Onun da iki yüzü var!...
Bir yüzü,
Amacına ulaşan, bizlere huzur ve mutluluk veren,
faydalı ve sevindiren bölümü oluşturuyor.
Diğer yüzü ise, tam tersine, üzen, yoran,
huzursuz ve mutsuz eden kısmı gösteriyor adeta!...
Pek tabii ki;
Ben, sistemin arka yüzüyle, yani, bizleri üzen, yoran,
huzursuz ve mutsuz eden, kısmına sitem ediyorum!...
Bu konuda, yaşadığım olaylardan yola çıkarak,
iki örnek vereceğim.
Birincisi,
İnsanları, ileri yaşlarda korumak amacıyla oluşturulan yasayla ilgili!...
65 yaşını dolduran her vatandaşın, resmi işlemleri için medeni kanuna ve
veraset hukukuna göre, aile hekiminden, akıl sağlığının uygunluğu konusunda,rapor alması gerekiyor..
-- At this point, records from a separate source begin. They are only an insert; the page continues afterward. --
-- ==== Sys2Proof/Machine/Complete.lean ====
section
/-! DEFINITION. Operations that come to their ends (R119, R180, R239, R177, R156, R105, R412), the governor's windows (R109), and
ACTLD, whose load of an activation table ends as an operation of its own (spec/07_scalar_vector.md R195, R196). -/

namespace Sys2Proof.Machine

/-! ### ACTLD (R196) -/

/-- The mark of a parked ACTLD: its replay does not find its own load in the way. -/
def ownLoad : LaneMask := BitVec.allOnes 96

/-- Set the state of an activation table of the focused block. -/
def State.setAct (s : State) (k : Nat) (t : ActTable) : State := s.modB fun b => { b with act := b.act.set k t }

/-- ACTLD (R196), steps 1 to 3: the table becomes loading, and the split, which stays ready, issues no word before the load has ended (R104).
The word is complete, for the PC and SIG, when it has. It accesses no memory before an acquire is answered (R397). -/
def execActld (a : BitVec 7) (n : BitVec 3) (s : State) : Host.Outcome State Fault Refusal :=
  let w := encode (.actld a n)
  let k := n.toNat
  let va := (s.getP a.toNat).toNat
  .next (
    if (s.actTab k).st = 1 ∧ s.spl.replay.isNone then endOf w false s (.trap 0x0D (BitVec.ofNat 64 k) (startWord w s))
    else if va % 64 ≠ 0 then endOf w false s (.trap 0x03 (globalInfo va 0) (startWord w s))
    else if s.acqBusy then endOf w false s (.later s)
    else
      let t := (s.setAct k { st := 1, addr := va }).modS fun x =>
        { x with loads := some (a.toNat, k), replay := none, lastIssue := s.clock }
      (t.modG fun g => { g with lastIssue := s.clock, overdue := false, yielded := false }).tickCore s.focus.blk)

/-- What the read of a table's bytes ends with. -/
inductive ActRead where
  | ok (bs : List Byte)
  | stop (va : Nat) (r : Reach)

namespace State

/-- Read n bytes for an ACTLD, page by page (R221, R227): what another module holds is asked for (R371), and what the group's store buffer
holds is performed first. -/
def readTable (s : State) : Nat → Nat → Nat → State × ActRead
  | 0, _, _ => (s, .ok [])
  | k + 1, va, n =>
    if n = 0 then (s, .ok [])
    else
      let m := min n (4096 - va % 4096)
      match s.reach s.blk va m .read with
      | (s, .ok pa) =>
        let s := if s.sbHit s.focus.blk s.focus.grp 96 false pa m then s.drain s.focus.blk s.focus.grp else s
        if s.sbHit s.focus.blk s.focus.grp 96 false pa m then (s, .stop va .wait)
        else
          match s.readTable k (va + m) (n - m) with
          | (s, .ok t) => ((s.tlpRead pa m), .ok (s.rd pa m ++ t))
          | (s, .stop v r) => (s, .stop v r)
      | (s, .remote pa) =>
        match s.farDo s.fn pa (.read m) with
        | (s, some (0, bs)) =>
          match s.readTable k (va + m) (n - m) with
          | (s, .ok t) => (s, .ok (bs ++ t))
          | (s, .stop v r) => (s, .stop v r)
        | (s, some (7, _)) => (s, .stop va .poison)
        | (s, some (c, _)) => (s, .stop va (.fail c))
        | (s, none) => (s, .stop va .wait)
      | (s, r) => (s, .stop va r)

end State

/-- Steps 4 and 5 of R196: the checks, and the table; the trap code where a check fails. -/
def checkTable (va : Nat) (bs : List Byte) : Except Nat ActTable :=
  let t : ActTable := { st := 2, data := putBytes [] 0 bs, addr := va }
  let lo := t.f32 0
  let hi := t.f32 4
  if (getBytes t.data 0x10 0x30).any fun b => b != 0 then .error 0x02
  else if lo.isNaN || lo.isInf || hi.isNaN || hi.isInf || !ltN lo hi then .error 0x01
  else .ok { t with w := BitVec.ofNat 32 (roundTo fp32 0 false (divN (intN 256) (sumN 0 [hi, lo.neg]))) }

/-- The load of table k ends for the focused split, whose ACTLD names register a (R196). -/
def endLoad (a k : Nat) (s : State) : State :=
  let w := encode (.actld (BitVec.ofNat 7 a) (BitVec.ofNat 3 k))
  let va := (s.actTab k).addr
  let unload := fun (t : State) => t.modS fun x => { x with loads := none }
  let fin := fun (t : State) (e : ActTable) (f : State → State) => endWord false (f (startWord w (unload (t.setAct k e))))
  let trap := fun (t : State) (c : Nat) (i : DWord) => endOf w false s (.trap c i (startWord w (unload (t.setAct k {}))))
  match s.readTable 3 va 3136 with
  | (t, .ok bs) =>
    match checkTable va bs with
    | .ok e => fin t e id
    | .error c => trap t c (wordInfo w s.spl.pc)
  | (t, .stop v r) =>
    match r with
    | .fault c =>
      match t.parkSplit .read [(v, c, false)] ownLoad with
      | (id, u) => u.modS fun x => { x with status := .parked id }
    | .poison =>
      match t.parkSplit .read [(v, 0, true)] ownLoad with
      | (id, u) => u.modS fun x => { x with status := .parked id }
    | .protect => trap t 0x06 (BitVec.ofNat 64 v)
    | .fail c => fin t {} fun u => u.addFail u.focus.blk u.focus.grp { code := c, info := globalInfo v 0, stream := false }
    | _ => t

/-- ACTLD_LOAD_END (R196). -/
def execActldLoadEnd (b g e : Nat) (s : State) : Host.Outcome State Fault Refusal :=
  .next (match (s.splOf b g e).loads with
    | some (a, k) =>
      if (s.blkOf b).live && (s.splOf b g e).status == .ready then
        { s with focus := { blk := b, grp := g, ent := e } }.farRun (.split b g e) (s.blkOf b).die (endLoad a k)
      else s
    | none => s)

/-! ### Operations that complete -/

/-- May an operation complete: its kind is among those given, every message of it has been answered, and its block runs? -/
def State.opDone (s : State) (ks : List OpKind) (op : Nat) : Bool :=
  s.ops.has op && ks.contains (s.opOf op).kind && (s.opOf op).remote == 0 && (s.blkOf (s.opOf op).blk).live

/-- LOAD_COMPLETE (R119): of a load, or of the acceptance of an engine command, a queue submission or a batch number. -/
def execLoadComplete (op : Nat) (s : State) : Host.Outcome State Fault Refusal :=
  .next (if s.opDone [.load, .queue] op then s.finishOp op else s)

/-- ATOMIC_COMPLETE (R119, R246). -/
def execAtomicComplete (op : Nat) (s : State) : Host.Outcome State Fault Refusal :=
  .next (if s.opDone [.atomic] op then s.finishOp op else s)

/-- DIVIDER_COMPLETE (R180). -/
def execDividerComplete (op : Nat) (s : State) : Host.Outcome State Fault Refusal :=
  .next (if s.opDone [.divide] op then s.finishOp op else s)

/-- STORE_ACK (R239): the oldest entry of a group's store buffer that is not yet performed is performed, if it can be. -/
def execStoreAck (b g : Nat) (s : State) : Host.Outcome State Fault Refusal :=
  .next (if (s.blkOf b).live then s.drainN b g 1 else s)

/-! ### Waits that end -/

/-- SLEEP_EXPIRE (R177). -/
def execSleepExpire (b g e : Nat) (s : State) : Host.Outcome State Fault Refusal :=
  .next (match (s.splOf b g e).status with
    | .waiting (.sleep t) => if s.clock ≥ t then s.modSplOf b g e fun x => { x with status := .ready } else s
    | _ => s)

/-- MERGE_WAIT_TIMEOUT (R156): after 1024 cycles the split goes on without merging. -/
def execMergeWaitTimeout (b g e : Nat) (s : State) : Host.Outcome State Fault Refusal :=
  .next (match (s.splOf b g e).status with
    | .waiting (.merge t) =>
      if s.clock ≥ t + 1024 then s.modSplOf b g e fun x => { x with status := .ready, merged := true } else s
    | _ => s)

/-- GROUP_OVERDUE (R105): a ready group that has not issued for 2048 cycles. -/
def execGroupOverdue (b g : Nat) (s : State) : Host.Outcome State Fault Refusal :=
  .next (if decide (s.clock ≥ (s.grpOf b g).lastIssue + 2048) && (List.range 4).any fun e => s.splitMay b g e then
    s.modGrp b g fun x => { x with overdue := true } else s)

/-- TRAP_DELIVERY_H (R412): a split about to issue a header takes the oldest failure that waits in its group. -/
def execTrapDeliveryH (b g e : Nat) (s : State) : Host.Outcome State Fault Refusal :=
  .next (if s.splitMay b g e && !s.midClause b g e && (s.splOf b g e).atH.isNone then s.deliverH b g e else s)

/-! ### The issue-budget governor (R108, R109) -/

/-- A window of a core starts: its credit, and the MMAs that it held are tried again. -/
def State.windowStart (d c : Nat) (s : State) : State :=
  let s := s.modCore d c fun x => { x with credit := min (x.credit + 8 * x.b) (8 * x.b) }
  { s with blocks := s.blocks.map fun (e : Nat × Block) =>
      (e.1, if e.2.die = d ∧ e.2.core = c ∧ e.2.ms.heldOnce then { e.2 with ms := { e.2.ms with waiting := false } } else e.2) }

/-- GOVERNOR_WINDOW_START. -/
def execGovernorWindowStart (d c : Nat) (s : State) : Host.Outcome State Fault Refusal := .next (s.windowStart d c)

/-- GOVERNOR_WINDOW_END: the budget rises by a granted raise or falls, and stays between Floor and Max. -/
def execGovernorWindowEnd (d c : Nat) (s : State) : Host.Outcome State Fault Refusal :=
  .next (
    let x := s.coreOf d c
    let y := s.dieOf d
    let up := x.heldWin && decide (x.b < y.govMax) && decide (y.stock > 0)
    let b := if up then x.b + 1 else if !x.heldWin && !x.issuedWin then x.b - 1 else x.b
    let s := s.modDie d fun y => if up then { y with stock := y.stock - 1, grant := c } else y
    s.modCore d c fun x => { x with b := max y.govFloor (min b y.govMax), heldWin := false, issuedWin := false })

/-- GOVERNOR_PERIOD: the die's stock of grants. -/
def execGovernorPeriod (d : Nat) (s : State) : Host.Outcome State Fault Refusal :=
  .next (s.modDie d fun y =>
    let n := bits y.govctl.toNat 7 0
    { y with stock := if n = 0 then 96 else n })

/-- GOVCTL_WRITE (R108): in force at each core's next window end, on idle cores too. -/
def execGovctlWrite (d v : Nat) (s : State) : Host.Outcome State Fault Refusal :=
  .next (((List.range 96).foldl (fun s c => s.modCore d c id) s).modDie d fun y => { y with govctl := BitVec.ofNat 32 v &&& 0x000FF0FF })

end Sys2Proof.Machine
end

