-- ==== Sys2Proof/Machine/Launch.lean ====
section
/-! DEFINITION. Launching a grid and placing its blocks (spec/01_describing_work.md R13 to R28; spec/03_launching.md R83, R84, R88;
spec/04_placement.md R90 to R103): the checks of a DISPATCH, what a core can hold, choosing a core, carving and release. -/

namespace Sys2Proof.Machine

/-! ### Fit (R91, R92) -/

/-- The groups of a grid's blocks in block order (R17): slot, index in the role, entry, vregs and code. -/
def Grid.groupList (g : Grid) : List (Nat × Nat × Nat × Nat × Nat) :=
  ((List.range g.roles.length).zip g.roles).flatMap fun r =>
    (List.range r.2.2.1).map fun i => (r.1, i, r.2.1, r.2.2.2.1, r.2.2.2.2)

/-- What a core holds: blocks, blocks with a matrix stream, scratch, and per sub-partition groups and free bytes. -/
structure Occ where
  blocks : Nat := 0
  matrix : Nat := 0
  scratch : Nat := 0
  parts : List (Nat × Nat) := [(0, 393216), (0, 393216), (0, 393216), (0, 393216)]

/-- The sub-partition for a group of n bytes: most free bytes, lowest number among equals. -/
def Occ.pick (o : Occ) (n : Nat) : Option Nat :=
  let c := ((List.range 4).zip o.parts).filter fun p => decide (p.2.1 < 16 ∧ n ≤ p.2.2)
  match c with
  | [] => none
  | x :: t => some (t.foldl (fun (m : Nat × Nat × Nat) y => if y.2.2 > m.2.2 then y else m) x).1

/-- Put a group of n bytes into a sub-partition. -/
def Occ.add (o : Occ) (p n : Nat) : Occ :=
  { o with parts := ((List.range 4).zip o.parts).map fun e => if e.1 = p then (e.2.1 + 1, e.2.2 - n) else e.2 }

/-- Assign groups one by one. -/
def Occ.assign (o : Occ) : List Nat → Option (List Nat × Occ)
  | [] => some ([], o)
  | v :: t =>
    match o.pick (groupBytes v) with
    | none => none
    | some p => ((o.add p (groupBytes v)).assign t).map fun r => (p :: r.1, r.2)

/-- Fits (R92): the sub-partition of each group, and what the core holds then. -/
def Occ.fits (o : Occ) (g : Grid) : Option (List Nat × Occ) :=
  let ms := if g.matrix.isSome then 1 else 0
  if o.blocks + 1 > 8 ∨ o.matrix + ms > 1 ∨ o.scratch + g.scratchBytes > 3145728 then none
  else
    ({ o with blocks := o.blocks + 1, matrix := o.matrix + ms, scratch := o.scratch + g.scratchBytes }).assign
      (g.groupList.map fun (x : Nat × Nat × Nat × Nat × Nat) => x.2.2.2.1)

/-- The copies of a block that fit on a core, n at most (R92). -/
def Occ.copies (o : Occ) (g : Grid) : Nat → Nat
  | 0 => 0
  | n + 1 =>
    match o.fits g with
    | none => 0
    | some r => 1 + r.2.copies g n

/-- The physical lanes of a sub-partition of a core that pass the built-in test of the last reset, ascending, of its 34; column c is served by the
c-th of them, which no program sees (R14, R445). -/
def passing (reset d c p : Nat) : List Nat := (List.range 34).filter fun l => Config.lanePasses reset d c p l
def columnLane (reset d c p col : Nat) : Option Nat := (passing reset d c p)[col]?

/-- Has every sub-partition of a core the 32 lanes that it needs (R445)? The cores of a die that neither the fuses nor the test disable (R92). -/
def State.corePasses (s : State) (d c : Nat) : Bool :=
  (List.range 4).all fun p => decide ((passing s.boots d c p).length ≥ 32)
def State.coresOf (s : State) (d : Nat) : List Nat := (List.range 96).filter fun c => Config.fusedCore d c && s.corePasses d c

/-! ### Launch checks (R28, R84, R92) -/

/-- A role slot of a DISPATCH: entry, groups, vregs, code. -/
def roleOf (b : List Byte) (r : Nat) : Nat × Nat × Nat × Nat :=
  (pk b (0x30 + 8 * r) 4, pk b (0x34 + 8 * r) 1, pk b (0x35 + 8 * r) 1, pk b (0x36 + 8 * r) 1)

/-- Is a reserved field of a DISPATCH nonzero (R83)? -/
def dispatchReserved (b : List Byte) : Bool :=
  let p := pk b 4 1
  decide (pk b 1 1 ≥ 16) || bitOf p 7 || pk b 0x2C 4 != 0 || pk b 0x78 8 != 0 ||
    (List.range 4).any (fun r => pk b (0x37 + 8 * r) 1 != 0) || (!bitOf p 4 && bits p 6 5 != 0) ||
    (!pkFlag b 9 && pk b 0x64 4 != 0)

/-- The grid that a DISPATCH and an image header describe (R22, R23, R83). -/
def gridOfPacket (b h : List Byte) : Grid :=
  let p := pk b 4 1
  { prio := p % 16, pin := if bitOf p 4 then some (bits p 6 5) else none, phase := BitVec.ofNat 8 (pk b 5 1),
    spanSize := if pk b 6 2 = 0 then 1 else pk b 6 2, image := pk b 8 8, code := pk b 8 8 + pk h 8 4, codeBytes := pk h 0xC 4,
    scratchBytes := pk b 0x1C 4, dimX := pk b 0x20 4, dimY := pk b 0x24 4, dimZ := pk b 0x28 4,
    roles := (List.range 4).map (roleOf b),
    descs := (List.range 4).map fun r => (pk h (0x20 + 16 * r) 4, BitVec.ofNat 32 (pk h (0x24 + 16 * r) 4), pk h (0x28 + 16 * r) 1),
    matrix := if pk b 0x50 4 = 0xFFFFFFFF then none else some (pk b 0x50 4), msRestart := pk h 0x60 4,
    msMask := BitVec.ofNat 32 (pk h 0x64 4), restartable := pkFlag b 10, sigEn := pkFlag b 11, restartBytes := pk b 0x54 4,
    restartRec := pk b 0x58 8, trapEntry := if pk b 0x60 4 = 0xFFFFFFFF then none else some (pk b 0x60 4), signal := pk b 0x68 8,
    signalValue := BitVec.ofNat 64 (pk b 0x70 8) }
Raporu aldığı ayni gün içerisinde, noterlik işlemlerini,
tapu ve banka işlemlerini, ya da, vekalet ve vasiyet işlemlerini,
bitirmek zorunluluğu söz konusu oluyor...
Peki;
Yaşlıları korumak amacıyla oluşturulan bu hukuk sisteminin,
yararlı taraflarının yanı sıra, rahatsız edici tarafları yok mu?
Tabii ki var!...
Aklı başında, akıl, ruh ve beden sağlığı, eğitimi,
sosyal ve kültürel yapısı ile, ekonomik yapısı son derece iyi,
kendisini genç ve dinç hisseden insanlara ne diyeceksiniz?
Yani;
"Siz, her konuda sağlıklısınız ve tecrübelisiniz ama, ne yazık ki,
nüfus cüzdanınız eskimiş. Yaşınız ilerlemiş. O nedenle, artık,
akıl sağlığınızın yerinde olduğunu kanıtlamak zorundasınız!..."
mı diyeceksiniz?
Böyle bir mantıksızlık olabilir mi?
Ya da;
"Biz genç ve orta yaş gurubu insanlar, siz yaşlı kişilerin sağlıklı,
eğitimli vasıflarıyla, hele hele, aklı başında tecrübeleriyle,
hiç ilgilenmiyoruz!...Bu tip yaşı ilerlemiş kişilere, sadece, yaşlı,
emekli, ununu elemiş, eleğini asmış büyüklerimiz olarak bakıyoruz!..."
mu diyeceksiniz?
Eğer, sistem, konuya böyle bakıyorsa;
O halde;
Nasıl oluyor da, bu yaşlı kişilere,
oy verme hakkı tanıyorsunuz? denmez mi?
Daha da ötesi;
65 yaşını dolduran hiç kimsenin, parlamento çatısı altında,
bulunmaması da lazım, öyleyse!...diye düşünülmez mi?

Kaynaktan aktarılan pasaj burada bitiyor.